Tara used to pair her Caring Bridge posts with songs that she enjoyed or that hit close to home. I decided to do the same today. Several lyrics from It's Quiet Uptown by Lin-Manuel Miranda are piercingly accurate in our family. I couldn't keep my eyes dry during this scene of Hamilton the other night at the Fox Theater here in St. Louis. The heart-breaking ballad begins:
"There are moments that the words don't reach. There is suffering too terrible to name. You hold your child as tight as you can and push away the unimaginable."
I've heard Matt say so painfully on more than once occasion, "What she would have given for one more hour to hold her children." Here I am, holding them. We are working through the unimaginable.
When Matt informed our oldest Jack that his mom had passed, he asked his freshly widowed father, "Am I going to get a new mom?"
"Can you imagine?"
As a young adult with two living parents, I cannot. It is a trauma I will never be able to make sense of for my children, nor be able to relate to during intense times of grieving for my husband. In fact, I'm ashamed at how easy it is day to day to forget the magnitude of the sadness my family endures, and perhaps tries to push away.
These moments for my children are ones that their young hearts will always struggle to understand. These moments for me, are a constant strive to ease their suffering - with out a clue in the world of knowing how to do so. There are even more moments, tougher than the ones I witness, that those who have loved my family even longer were there to swallow. In these moments, words cannot reach the suffering. In these moments, Matt held Jack, Rachel, Tom and Sam as tight as he could and he tried to live one day at a time facing the unimaginable: That his wife and mother of four babies was taken from him.
These days, four years after Tara passed much too soon, I'm holding Matt and our children.
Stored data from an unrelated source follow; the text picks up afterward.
/-- The physical cluster that backs logical cluster `lc` of die `d` in the data path (R151). -/
def UnitMap.backing (m : UnitMap) (d lc : Nat) : Option Nat :=
  ((List.range 168).map (fun i => d * 168 + i)).find? (fun u => (m.entry u).state == 0 && (m.entry u).lc == lc)

def State.backing (s : State) (d lc : Nat) : Option Nat := s.qtn.path.backing d lc

/-- Where a byte lies. -/
inductive Place where
  /-- An HBM byte: its physical key and pseudo-channel. -/
  | hbm (key chan : Nat)
  | hole (chan : Nat)
  | scratch (key : Nat)
  | unbacked
  | host (addr : Nat)
  /-- A remote byte: device, partition, offset. -/
  | remote (dev part off : Nat)
  | bad
  deriving DecidableEq, Repr

/-- R145–R148: a space-0x0 offset of partition `p`; `whole` for agents with JOB 0x0000, which reach the reserved
regions too. -/
def State.hbmPlace (s : State) (p : Nat) (whole : Bool) (x : Nat) : Place :=
  let g := x / 4096
  let l := s.chanList p
  if (if whole then s.granules p else s.limitOf p) ≤ g then .bad
  else
    let c := l.getD (g % l.length) 0
    if s.isHole c then .hole c else .hbm (hbmKey c (g / l.length) (x % 4096)) c

/-- R150, R151. -/
def State.scratchPlace (s : State) (p x : Nat) : Place :=
  let d := bitsOf x 28 2
  let lc := bitsOf x 20 8
  if bitsOf x 30 30 ≠ 0 ∨ bitsOf x 19 1 ≠ 0 ∨ 160 ≤ lc ∨ s.partOfDie d ≠ p then .bad
  else match s.backing d lc with
    | some u => .scratch (scratchKey u (x % 2 ^ 19))
    | none => .unbacked

/-- R144: a device address of partition `p`. -/
def State.place (s : State) (p : Nat) (whole : Bool) (a : Nat) : Place :=
  let x := a % 2 ^ 60
  match a / 2 ^ 60 with
  | 0 => s.hbmPlace p whole x
  | 1 => s.scratchPlace p x
  | 2 => .host x
  | 4 => if bitsOf x 59 1 = 0 then .remote (bitsOf x 42 17) (bitsOf x 40 2) (bitsOf x 0 40) else .bad
  | _ => .bad

/-! ### Reading -/

/-- What an answered read of host or remote memory gave at this address. -/
def extFind : List (Nat × Option Byte) → Nat → Option (Option Byte)
  | [], _ => none
  | (k, v) :: m, a => if a = k then some v else extFind m a

def extPut : List (Nat × Option Byte) → Nat → Option Byte → List (Nat × Option Byte)
  | [], a, v => [(a, v)]
  | (k, w) :: m, a, v =>
    if a < k then (a, v) :: (k, w) :: m else if a = k then (k, v) :: m else (k, w) :: extPut m a v

/-- The function that serves a partition can reach the host (R169, R171). -/
def State.hostOk (s : State) (p : Nat) : Bool := s.linkUp && s.link.busMaster.testBit p

def State.ownId (s : State) (dev : Nat) : Bool := s.on fabDevIdValid && s.rd fabDevIdId == dev

/-- One byte as a reader of partition `p` sees it, with the DETAIL of Table MEM-5 when it is poisoned; none while host or
remote memory has not answered. -/
def State.readByte (s : State) (p : Nat) (whole : Bool) (a : Nat) : Option (Byte × Option Nat) :=
  match s.place p whole a with
  | .hbm k _ => some (s.mem.byte k, if s.mem.isBad k then some 0x0301 else if s.mem.isPoison k then some 0x0303 else none)
  | .hole _ => some (0, some 0x0307)
  | .scratch k => some (s.mem.byte k, if s.mem.isBad k then some 0x0302 else if s.mem.isPoison k then some 0x0304 else none)
  | .unbacked => some (0, some 0x0308)
  | .bad => some (0, some 0x0309)
  | .host _ =>
    if !s.hostOk p then some (0, some 0x0305)
    else match extFind s.mem.ext a with
      | some (some b) => some (b, none)
      | some none => some (0, some 0x0305)
      | none => none
  | .remote _ _ _ =>
    if !s.on fabDevIdValid then some (0, some 0x0306)
    else match extFind s.mem.ext a with
      | some (some b) => some (b, none)
      | some none => some (0, some 0x0306)
      | none => none

/-- `n` bytes from address `a`, and the DETAILs met; none while some byte has not been answered. -/
def State.readBytes (s : State) (p : Nat) (whole : Bool) (a : Nat) : Nat → Option (List Byte × List Nat)
  | 0 => some ([], [])
  | n + 1 =>
    match s.readByte p whole a, s.readBytes p whole (a + 1) n with
    | some (b, f), some (bs, fs) => some (b :: bs, f.toList ++ fs)
    | _, _ => none

/-- Read requests to the host, each of at most 4,096 bytes (Table LNK-1). -/
def State.readHost (s : State) (p a n : Nat) : State :=
  (List.range ((n + 4095) / 4096)).foldl (fun t i =>
    let r : OpenRead := ⟨p, none, a % 2 ^ 60 + i * 4096, Nat.min 4096 (n - i * 4096)⟩
    { t with link := { t.link with hostReads := t.link.hostReads ++ [r] } }.emit (.pcieRead p r.addr r.len)) s

/-- A response of `n` bytes from `a` belongs to the read. -/
def OpenRead.covers (r : OpenRead) (p : Nat) (conn : Option Nat) (a n : Nat) : Bool :=
  r.part == p && r.conn == conn && decide (r.addr ≤ a) && decide (a + n ≤ r.addr + r.len)

/-- What of the reads is still open once a response of `n` bytes from `a` has come for one of them. -/
def takeRange (p : Nat) (conn : Option Nat) (a n : Nat) : List OpenRead → List OpenRead
  | [] => []
  | r :: rs =>
    if r.covers p conn a n then
      ([{ r with len := a - r.addr }, { r with addr := a + n, len := r.addr + r.len - (a + n) }].filter (fun x => x.len != 0)) ++ rs
    else r :: takeRange p conn a n rs

/-- A response to a read that a fence has answered is dropped, and counts in LATE unless it is only the end of waiting (R276). -/
def State.dropLate (s : State) (p : Nat) (conn : Option Nat) (a n : Nat) (counts : Bool) : State :=
  let s1 := { s with hang := { s.hang with late := takeRange p conn a n s.hang.late } }
  if counts then s1.count (hngFenceStatLate p) 1 else s1

def State.isLate (s : State) (p : Nat) (conn : Option Nat) (a n : Nat) : Bool := s.hang.late.any (fun r => r.covers p conn a n)

/-- A space-0x0 read by the device itself (JOB 0x0000). -/
def State.readOwn (s : State) (p a n : Nat) : List Byte := ((s.readBytes p true a n).getD ([], [])).1

/-- Sets HBM_EVENT.HOLE for an access to a hole (R165). -/
def State.noteHole (s : State) (p : Nat) (whole : Bool) (a : Nat) : State :=
  match s.place p whole a with
  | .hole c => s.event (hbmEventHole (c / 64))
  | _ => s

/-- The physical key of a byte that local memory holds. -/
def Place.key? : Place → Option Nat
  | .hbm k _ => some k
  | .scratch k => some k
  | _ => none

/-- The first addresses of the lines a range touches. -/
def linesOf (a n : Nat) : List Nat :=
  if n = 0 then [] else (List.range ((a + n - 1) / 64 - a / 64 + 1)).map (fun i => (a / 64 + i) * 64)

/-- What a read of byte `lo` does to its line: a hole is noted (R165), an error is met (R157, R160). -/
def State.touchLine (s : State) (p : Nat) (whole : Bool) (owner : Option (Nat × Nat)) (lo : Nat) : State :=
  match (s.place p whole lo).key? with
  | some k => s.meet (k / 64) false owner
  | none => s.noteHole p whole lo

/-- What a read of `n` bytes does to the lines it reads; `owner` is the list that consumes them. -/
def State.touch (s : State) (p : Nat) (whole : Bool) (owner : Option (Nat × Nat)) (a n : Nat) : State :=
  (linesOf a n).foldl (fun t lo => t.touchLine p whole owner (Nat.max a lo)) s

/-! ### Tagged requests (R48, R52) -/

/-- R52: a request whose tag has reserved bits set, or names a partition absent in the active mode, is discarded. -/
def State.badTag (s : State) (tag : Word64) : Bool :=
  bitsOf tag.toNat 0 2 != 0 || decide (partCount s.mode ≤ bitsOf tag.toNat 2 2)

/-- A read request: its tag's PART names the memory, and JOB 0x0000 reaches the reserved regions (R145, R149). A discarded one
is answered with poisoned data. -/
def State.readTagged (s : State) (tag : Word64) (a n : Nat) : Option (List Byte × List Nat) :=
  if s.badTag tag then some (List.replicate n 0, [0x0309])
  else s.readBytes (bitsOf tag.toNat 2 2) (bitsOf tag.toNat 48 16 == 0) a n

/-- What a tagged read does to the lines it reads. -/
def State.touchTagged (s : State) (tag : Word64) (owner : Option (Nat × Nat)) (a n : Nat) : State :=
  if s.badTag tag then s else s.touch (bitsOf tag.toNat 2 2) (bitsOf tag.toNat 48 16 == 0) owner a n

/-! ### Writing -/

/-- One byte of a local store. Holes, unbacked clusters and address faults discard it (R144, R151, R165). -/
def State.writeByte (s : State) (p : Nat) (whole : Bool) (a : Nat) (b : Byte) : State :=
  match (s.place p whole a).key? with
  | some k => { s with mem := s.mem.setByte k b }
  | none => s.noteHole p whole a

def State.writeLocal (s : State) (p : Nat) (whole : Bool) (a : Nat) : List Byte → State
  | [] => s
  | b :: bs => (s.writeByte p whole a b).writeLocal p whole (a + 1) bs

/-- R155, R158: a write of part of a line merges into what the line reads as; a poisoned write poisons each line it touches;
an unpoisoned write that covers a whole line cleans it. `lo` is the line's first address. -/
def State.markLine (s : State) (p : Nat) (whole : Bool) (poisoned : Bool) (a n lo : Nat) : State :=
  match (s.place p whole lo).key? with
  | some k =>
    if a ≤ lo ∧ lo + 64 ≤ a + n then { s with mem := (s.mem.setFlaw (k / 64) 0).setPoison (k / 64) poisoned }
    else
      let s1 := s.meet (k / 64) false none
      if poisoned then { s1 with mem := s1.mem.setPoison (k / 64) true } else s1
  | none => s

/-- Answers for addresses in [a, a + n) that have been consumed, or that a write has made stale (log entry 6). -/
def State.dropExt (s : State) (a n : Nat) : State :=
  { s with mem := { s.mem with ext := s.mem.ext.filter (fun e => decide (e.1 < a) || decide (a + n ≤ e.1)) } }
I'm learning to lead the family life she built. All the while, I'm a little furious with God. My family brings me more happiness than I ever imagined possible. Yet, my happiness is at the expense of so much pain for so many people.
"Forgiveness. Can you imagine?" I'll never understand why God has parents burry their children and young children burry their parents. I have never asked Matt, but I think it is evident that he has forgiven God. He is such a happy man and lives with grace despite the destruction. As our little ones grow up I pray they might be able to do the same.
"There are moments that the words don't reach. There's a grace too powerful to name. We push away what we can never understand. We push away the unimaginable."
Vocation is a common topic when you grow up in the Catholic school system. They teach it as if you'll be called to the married life or the religious life. A clearer, less ultimatum-like way of interpreting it though, is to listen and wait to see what life might be calling you to do. Life has certainly called me to a place that was truly unimaginable. I may not have the words to reach every devastating moment. I may not be able to heal the suffering. But, I will continue to push myself to hold each one of my children as tight as I can, for their mother, Tara.
If you see my family, please, don't "have pity." We're learning to live with the unimaginable and finding our new normal.
I look around and I can't believe how lucky I am to be alive with these five right now.